Être installé, une liberté !

« Le premier jour d’installation, on ressent de la joie, c’est une vraie liberté. On se dit « c’est parti », on sait pourquoi on va travailler, on rentre dans la vie de chef d’entreprise », enchaîne Clément. Si le jeune producteur invite à « être motivé et rester humble », il incite également à « ne pas baisser les bras à la première défaite ». Et malgré les craintes qu’il a pu parfois avoir, il est content des « résultats positifs » obtenus et des nombreuses évolutions qu’il a déjà mises en œuvre en une seule année. « Quand tu as envie, tu ne lâches pas, appuie Dimitri. Pour moi, j’étais capable, je le sentais. Quand j’ai décidé quelque chose, je le fais. Je suis fier de ce que j’ai réussi. »

Être dans un territoire dynamique : essentiel !

Parmi les facteurs de réussite d’une installation, selon eux, l’exploitation reprise d’abord. Léo voulait « un outil de travail récent et confortable qu’il pouvait développer ». « Cette ferme-là, elle tourne, je la connais par cœur », a pensé Dimitri, apprenti sur la structure pendant son BTS, puis salarié trois ans. Emmanuel conseille, par ailleurs, de s’interroger sur « la taille de l’exploitation » pour « se sentir bien et trouver son équilibre entre vie pro et perso ».
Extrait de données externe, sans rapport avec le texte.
-- ==== Sys2Proof/Machine/Maint.lean ====
section
/-!
DEFINITION. Maint.lean: the Kiln schedule with its firings and conflicts, the calibration store, the Cone and its margin plans (R435 to
R460).
-/
namespace Sys2Proof.Machine

/-! ### Firings: due, resources, order (R440, R452 to R456) -/

/-- A new entry of the schedule. -/
def newFiring (a o : Nat) (due : DT) : Firing :=
  { activity := a, obj := o, last := 0, due := due, running := false, requested := false, cmds := [], deferrals := 0, raised := false,
    blocks := 0, discarded := 0, storing := none, drift := 0, moves := [], outcome := 0, quality := 0, value := 0, lastEnd := 0, lastTemp := none }

/-- The resources of the conflict matrix (R452, R454). -/
inductive Resource where
  | slip | tuner (n : Nat) | input (n : Nat)
  deriving DecidableEq, Repr

/-- The resources of an activity on an object. VAULT is left out: activity 7 and the stores run between the chunks of activity 1. -/
def needs (a o : Nat) : List Resource :=
  match a with
  | 2 => [.tuner o]
  | 3 => [.input o]
  | 4 => [.slip]
  | 6 => [.slip]
  | 8 => [.slip, .tuner o]
  | _ => []

/-- Whether two firings share a resource. -/
def clash (f g : Firing) : Bool := (needs f.activity f.obj).any fun r => (needs g.activity g.obj).contains r

/-- Whether a key's block is 75 % used (R405, R452). -/
def blockLow (k : Key) : Bool := decide (0 < k.blockEnd) && decide (k.blockEnd ≤ k.counter + 16384)

/-- Whether an activity can have a firing on an object at all (R452): a tuner in RX, an enabled input, a key whose block runs low. -/
def fireable (a o : Nat) (s : State) : Bool :=
  match a with
  | 2 | 8 => match idx 4 o with | some n => s.rf.tuners[n].st == .rx && s.rf.tuners[n].change.isNone | none => false
  | 3 => match idx 2 o with | some i => fget s.rf.wb[i].cfg 0x0200 == 1 | none => false
  | 7 => match idx 64 o with | some i => (match s.cry.keys[i] with | some k => blockLow k | none => false) | none => false
  | 6 => sgActs s
  | _ => o == 0

/-- Whether the schedule has an activity due on an object (R452, R453, R457). -/
def isDue (f : Firing) (s : State) : Bool :=
  !f.running && fireable f.activity f.obj s
    && (f.requested || (decide (f.due.toNat ≤ (now s).toNat)
      && (match idx 9 f.activity with | some a => s.mnt.acts[a].enable | none => false)))

/-- The class of a firing: one higher, to 2, once it was deferred (R453). -/
def classOf (f : Firing) (s : State) : Nat :=
  let c := match idx 9 f.activity with | some a => s.mnt.acts[a].cls | none => 0
  if f.raised && c < 2 then c + 1 else c

/-- Whether a firing comes before another (R455). -/
def outranks (f g : Firing) (s : State) : Bool :=
  let key (x : Firing) : Nat × Nat × Nat × Nat × Nat :=
    (bit (x.activity != 6), 3 - classOf x s, x.due.toNat, x.activity, x.obj)
  let (a, b, c, d, e) := key f
  let (a', b', c', d', e') := key g
  decide (a < a') || (a == a' && (decide (b < b') || (b == b' && (decide (c < c') || (c == c' && (decide (d < d') || (d == d' && decide (e < e'))))))))
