/-- Whenever host command `i` begins, it completes, and `P` holds of the command as held, the state in which it begins and the next
state. -/
def Does (i : Instr) (c : Spec) (e : Entry) (P : Held → State → State → Prop) : Prop :=
  ∀ s h u, Starts c i e s h u → Gives i s (P h u)

/-- The LPORT takes a write of `code` as request `l`: it answers the code, its store has a slot, and the write is whole with a good PEC
(R348, R349, R392). -/
def LpTakes (code : Nat) (counted : Bool) (x : Xfer) (t : DT) (s : State) (l : List Byte) : Prop :=
  lpAnswers code (lpWake (moment t s)) = true ∧ s.sg.responses.length < 8
    ∧ frame lpAddress code counted (if counted then (x.data.headD 0).toNat else x.data.length) true x = .data l

end Sys2Proof.Machine
end

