/-- BUF_POST, snapshot, MSI-X, Bus Master Enable, link, register writes, deadlines and unknown opcodes. BUF_POST sets up a return ring
that holds no buffer (else ERR_STATE), posts buffers within 65 536 per class (else NO_RESOURCE) and reclaims. A LEDGER_SNAP write copies
the ledger, its DT and a new identifier; unmasking an MSI-X vector sends it if pending and the device may send; Bus Master Enable and the
link open and close what the device may send, and what waited resumes; a link that trains has one of the speeds and widths allowed. A
register write at or above 0x10000 is discarded and counted; a 32-bit write acts on its word, a 64-bit write on its low half and then its
high half; the pair registers take the value only while the pair is not enabled. At its deadline a command not yet begun ends with
DEADLINE_MISSED. An unknown or disallowed opcode ends with ERR_OPCODE, with ADMIN_ONLY exactly when the opcode is known and the source is
not the MPORT. Completion of bufPost, ledgerSnapWrite, msixVectorUnmask, busMasterEnableSet, busMasterEnableClear, pcieLinkDown,
pcieLinkUp, registerWrite, commandDeadlineExpiry and unknownOpcode. (11_host_interface.md: Buffer rings; 11_host_interface.md: PCIe
endpoint; 11_host_interface.md: The ledger at the interface; 11_host_interface.md: Submission entries; 20_register_map.md: Address map;
12_command_catalogue.md: Memory and buffers) -/
def Obligations.HostInterfaceAnswersItsWrites : Prop :=
  (∀ (e : Entry) (c : Fin 4), postClass (Entry.args e) = c.val + 1 → Does (.bufPost e) specBufPost e fun h u t =>
    let a := Entry.args e
    let r := u.host.rings[c]
    let n := postCount a
    (postAction a = 0 → heldBuffers c u ≠ 0 → t = reject h .errState u)
      ∧ (postAction a = 0 → heldBuffers c u = 0 → ∃ v, t = finish h .ok [] v
          ∧ v.host.rings[c] = { r with setup := true, base := BitVec.ofNat 64 (le a 8 8), size := le a 16 2, vector := le a 2 2,
                                       head := 0, tail := 0, phase := true, err := false })
      ∧ (postAction a = 1 → r.setup = false ∨ 65536 < heldBuffers c u + n → t = reject h .noResource u)
      ∧ (postAction a = 1 → r.setup = true → heldBuffers c u + n ≤ 65536 → ∃ v,
          t = resumeClass c (finish h .ok [(16, 2, (n : Int)), (20, 4, (heldBuffers c v : Int))] v)
            ∧ v.host.rings[c] = { r with buffers := r.buffers ++ (List.range n).map (postBuffer a) })
      ∧ (postAction a ≠ 0 → postAction a ≠ 1 → r.buffers = [] → ∃ v, t = endReclaims c v ∧ v = note h [0] u))
  ∧ (∀ (t : DT) (s : State), Gives (.ledgerSnapWrite t) s fun u =>
      let m := moment t s
      (barOpen m = true → u.host.snap.id = m.host.snap.id + 1 ∧ u.host.snap.rows = m.host.ledger ∧ u.host.snap.dt = now m
          ∧ u.host.ledger = m.host.ledger)
        ∧ (barOpen m = false → u = m))
  ∧ (∀ (t : DT) (v : Fin 33) (s : State), Gives (.msixVectorUnmask t v) s fun u =>
      let m := moment t s
      (barOpen m = false → u = m)
        ∧ (barOpen m = true → u.host.msix[v].masked = false
            ∧ (canSend m = true → u.host.pba.getLsbD v.val = false)
            ∧ (canSend m = false → u.host.pba = m.host.pba ∧ u.outbox = m.outbox)))
  ∧ (∀ (t : DT) (s : State), Gives (.busMasterEnableSet t) s fun u =>
      let m := moment t s
      (s.host.linkUp = true → ∃ v, u = resumeHost v ∧ v.host = { m.host with bme := true })
        ∧ (s.host.linkUp = false → u = m))
  ∧ (∀ (t : DT) (s : State), Gives (.busMasterEnableClear t) s fun u =>
      let m := moment t s
      (s.host.linkUp = true → u.host = { m.host with bme := false } ∧ canSend u = false)
        ∧ (s.host.linkUp = false → u = m))
  ∧ (∀ (t : DT) (s : State), Gives (.pcieLinkDown t) s fun u =>
      u.host = { (moment t s).host with linkUp := false } ∧ canSend u = false ∧ barOpen u = false)
  ∧ (∀ (t : DT) (s : State), Gives (.pcieLinkUp t) s fun u =>
      let m := moment t s
      (s.power.porstN = true → s.power.st ≠ .dormant → ∃ v, u = resumeHost v
          ∧ v.host = { m.host with linkUp := true, d3hot := false, speed := v.host.speed, width := v.host.width }
          ∧ 1 ≤ v.host.speed ∧ v.host.speed ≤ 3 ∧ 1 ≤ v.host.width ∧ v.host.width ≤ 2)
        ∧ (s.power.porstN = false ∨ s.power.st = .dormant → u = m))
  ∧ (∀ (t : DT) (off : Nat) (wide : Bool) (value : BitVec 64) (s : State), Gives (.registerWrite t off wide value) s fun u =>
      let m := moment t s
      (s.host.linkUp = false ∨ s.power.st = .dormant → u = m)
        ∧ (s.host.linkUp = true → s.power.st ≠ .dormant →
            (0x10000 ≤ off → u.host = { m.host with bar2Discarded := m.host.bar2Discarded + 1 })
              ∧ (off < 0x10000 → wide = false → off % 4 = 0 → u = writeReg off (value.setWidth 32) m)
              ∧ (off < 0x10000 → wide = true → off % 8 = 0 →
                  u = writeReg (off + 4) (value.extractLsb' 32 32) (writeReg off (value.setWidth 32) m))))
  ∧ (∀ (q : Fin 32) (r : Fin 8) (v : BitVec 32) (s : State),
      let u := writeReg (0x100 + 0x20 * q.val + 4 * r.val) v s
      (barOpen s = false ∨ s.host.pairs[q].enabled = true → u.host.pairs[q] = s.host.pairs[q])
        ∧ (barOpen s = true → s.host.pairs[q].enabled = false →
            (r.val = 1 → u.host.pairs[q].sqBase = joinHalves v (s.host.pairs[q].sqLow.getD (s.host.pairs[q].sqBase.setWidth 32)))
              ∧ (r.val = 3 → u.host.pairs[q].cqBase = joinHalves v (s.host.pairs[q].cqLow.getD (s.host.pairs[q].cqBase.setWidth 32)))
              ∧ (r.val = 4 → u.host.pairs[q].sqSize = v.toNat % 8192 ∧ u.host.pairs[q].cqSize = v.toNat / 65536 % 8192)))
  ∧ (∀ (t : DT) (src : Source) (tag : BitVec 16) (s : State), Gives (.commandDeadlineExpiry t src tag) s fun u =>
      let m := moment t s
      let late := (notBegun src m).filter fun h => h.tag == tag && Entry.hasDeadline h.entry && decide (h.entry.deadline.toNat ≤ (now m).toNat)
      (late = [] → u = m) ∧ (∀ h rest, late = h :: rest → u = withdraw .deadlineMissed m h))
  ∧ ∀ (e : Entry) (op : BitVec 16) (s : State), Gives (.unknownOpcode e op) s fun u =>
      let m := moment e.t (modHost (fun h => { h with resuming := none }) s)
      (knownOpcode op.toNat = true → disallowed op.toNat e = false → u = m)
        ∧ ((knownOpcode op.toNat = false ∨ disallowed op.toNat e = true) →
            (fetch op.toNat e m = none → u = m)
              ∧ ∀ v, fetch op.toNat e m = some v → ∃ h w d, u = fail h .errOpcode 0 d w
                  ∧ (h, w) = hold op.toNat (.unknownOpcode e op) e (shieldCopy op.toNat e v)
                  ∧ (d = .adminOnly ↔ knownOpcode op.toNat = true ∧ e.src ≠ .mport))

/-- Device and diagnostic commands answer and set what the catalogue says. DEV_IDENTIFY gives 64 bytes. DEV_SET_PROFILE: ERR_STATE for
profile 3 or in SHIELD, NO_RESOURCE where limits or Wheel placement refuse, else the new profile and the old one in the result.
DEV_RESTART orders a warm or a cold start, ERR_STATE in RECOVERY. DEV_GET_HEALTH gives the figures and no more. DEV_SET_EVENT_MASK gives
the old mask and sets the new one, nothing else of the host interface. DEV_LEDGER_READ takes a new snapshot of the ledger and gives it
(288 bytes, or 2336 with positions). DIAG_READ_COUNTERS gives the counters and, with READ_CLEAR, clears the shared ones. DIAG_LOOPBACK
returns 16 inline bytes or copies by DMA with its CRC-32. Completion of devIdentify, devSetProfile, devRestart, devGetHealth,
devSetEventMask, devLedgerRead, diagReadCounters and diagLoopback. (12_command_catalogue.md: Device; 01_architecture.md: Operating
profiles; 11_host_interface.md: The ledger at the interface; 12_command_catalogue.md: Maintenance, pair, Saggar and diagnostics) -/
def Obligations.DeviceCommandsAnswerAndSet : Prop :=
  (∀ e : Entry, Does (.devIdentify e) specDevIdentify e fun h u t =>
    t = finishOut h .ok (identBytes u) none u ∧ (identBytes u).length = 64)
  ∧ (∀ e : Entry, Does (.devSetProfile e) specDevSetProfile e fun h u t =>
      let new := le (Entry.args e) 0 1
      let old := u.cx.profile
      (new = 3 ∨ inShield u = true → t = reject h .errState u)
        ∧ (new ≠ 3 → inShield u = false → exceeds new u = true → t = reject h .noResource u)
        ∧ (new ≠ 3 → inShield u = false → exceeds new u = false →
            ((emptied old new).foldl (emptyWheel old new) (some u) = none → t = reject h .noResource u)
              ∧ ∀ v, (emptied old new).foldl (emptyWheel old new) (some u) = some v →
                let w := setProfile old new v
                (old ≠ new → reserveKept (placed w) w = false → t = reject h .noResource u)
                  ∧ (old = new ∨ reserveKept (placed w) w = true →
                      t = finish h .ok [(16, 1, (old : Int)), (24, 8, dtInt (now w))] w ∧ w.cx.profile = new)))
  ∧ (∀ e : Entry, Does (.devRestart e) specDevRestart e fun h u t =>
      let cold := le (Entry.args e) 0 1
      (u.power.st = .recovery → t = reject h .errState u)
        ∧ (u.power.st ≠ .recovery → cold = 0 → t = warmStart u.power.tHot false (some h) u)
        ∧ (u.power.st ≠ .recovery → cold ≠ 0 → t = orderedCold u))
  ∧ (∀ e : Entry, Does (.devGetHealth e) specDevGetHealth e fun h u t => t = finishOut h .ok (healthFigures u) none u)
  ∧ (∀ e : Entry, Does (.devSetEventMask e) specDevSetEventMask e fun h u t =>
      ∃ v, t = finish h .ok [(24, 8, (u.host.evMask.toNat : Int))] v
        ∧ v.host = { u.host with evMask := BitVec.ofNat 64 (le (Entry.args e) 8 8) })
  ∧ (∀ e : Entry, Does (.devLedgerRead e) specDevLedgerRead e fun h u t =>
      ∃ area v, t = finishOut h .ok area
          (some [(16, 2, (v.host.snap.id.toNat : Int)), (20, 4, (u.host.epoch.toNat : Int)), (24, 8, dtInt (now u))]) v
        ∧ v.host.snap.id = u.host.snap.id + 1 ∧ v.host.snap.rows = u.host.ledger ∧ v.host.ledger = u.host.ledger
        ∧ area.length = if le (Entry.args e) 12 1 = 1 then 288 + 2048 else 288)
  ∧ (∀ e : Entry, Does (.diagReadCounters e) specDiagReadCounters e fun h u t =>
      ∃ v, t = finishOut h .ok (counterFigures u) none v
        ∧ (le (Entry.args e) 12 1 ≠ 1 → v = u)
        ∧ (le (Entry.args e) 12 1 = 1 → v.mem.corrected = 0 ∧ v.mem.multibit = 0 ∧ v.host.bar2Discarded = 0
            ∧ (∀ i : Fin 2, v.rf.wb[i] = { u.rf.wb[i] with overloads := 0, clipped := 0 })
            ∧ (∀ n : Fin 4, v.rf.tuners[n] = { u.rf.tuners[n] with overloads := 0, clipped := 0 })
            ∧ (∀ i : Fin 4, v.port.ains[i] = { u.port.ains[i] with parity := 0, biphase := 0 })
            ∧ ∀ k : Fin 4, v.pair.crc[k] = 0))
  ∧ (∀ (e : Entry) (source : List Byte), Does (.diagLoopback e source) specDiagLoopback e fun h u t =>
      let a := Entry.args e
      (le a 0 1 = 0 → t = finishAt h .ok (fit 16 ((a.drop 16).take 16)) [] (now u) u)
        ∧ (le a 0 1 ≠ 0 → ∃ v data, t = finish h .ok [(16, 4, (le a 24 4 : Int)), (20, 4, ((crc32 data).toNat : Int))] v
            ∧ data = fit (le a 24 4) source ∧ v.outbox = .area (BitVec.ofNat 64 (le a 16 8)) data :: u.outbox))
Comme Dimitri, Paul entend prendre du temps pour lui, les loisirs, voyager, une clé de réussite d’après lui. « Ça a été pris en compte dans l’organisation entre associés : à 9 h, les tâches quotidiennes sont terminées, et le soir à 19h, on est chez nous », explique-t-il. Les membres du Gaec arrivent à se dégager du temps libre assez facilement. Paul, qui tenait à continuer le tennis de table avec les deux entraînements par semaine et les matchs le week-end, pilote l’atelier laitier. Ainsi, il « fait ses choix et gère son temps ».

« Savoir faire évoluer son projet »

Activités économiques, infrastructures, amont, aval et partenaires agricoles, services et commerces de proximité, vie sociale et sportive… le dynamisme du territoire est aussi crucial, estiment plusieurs jeunes agriculteurs. Lequel permet notamment l’entraide entre exploitants. « Quand on est pas mal de jeunes, on se sent moins seul dans le parcours d’installation », argue Arnaud. Dans un secteur dynamique, il est en outre plus facile d’organiser « une vie à côté de l’exploitation » tant il importe « d’avoir du temps pour soi », ajoute Jérémy, faisant ainsi écho à Dimitri et Paul. S’il a préféré s’installer en Gaec, c’est pour « faciliter l’organisation du travail et partager la charge psychologique du métier », mais également « s’ouvrir socialement à d’autres personnes, ne pas rester seul enfermé sur la ferme ».

Autre élément pour réussir son projet, avance Guillaume : « savoir le faire évoluer pour s’adapter au contexte ». Suite à des semis 2019 très compliqués, et une année 2020 très sèche, il s’est lancé dans l’élevage ovin, en complément des céréales, lui qui s’était orienté vers cette production car l’aspect technique lui plaisait, « pour assurer la pérennité » de sa structure.  « Il ne faut pas vouloir que tout soit parfait. Avec le vivant, c’est impossible ! », conclut le jeune homme, chauffeur dans une ETA puis salarié agricole dans plusieurs exploitations, et qui n’envisageait pas au départ d’être agriculteur.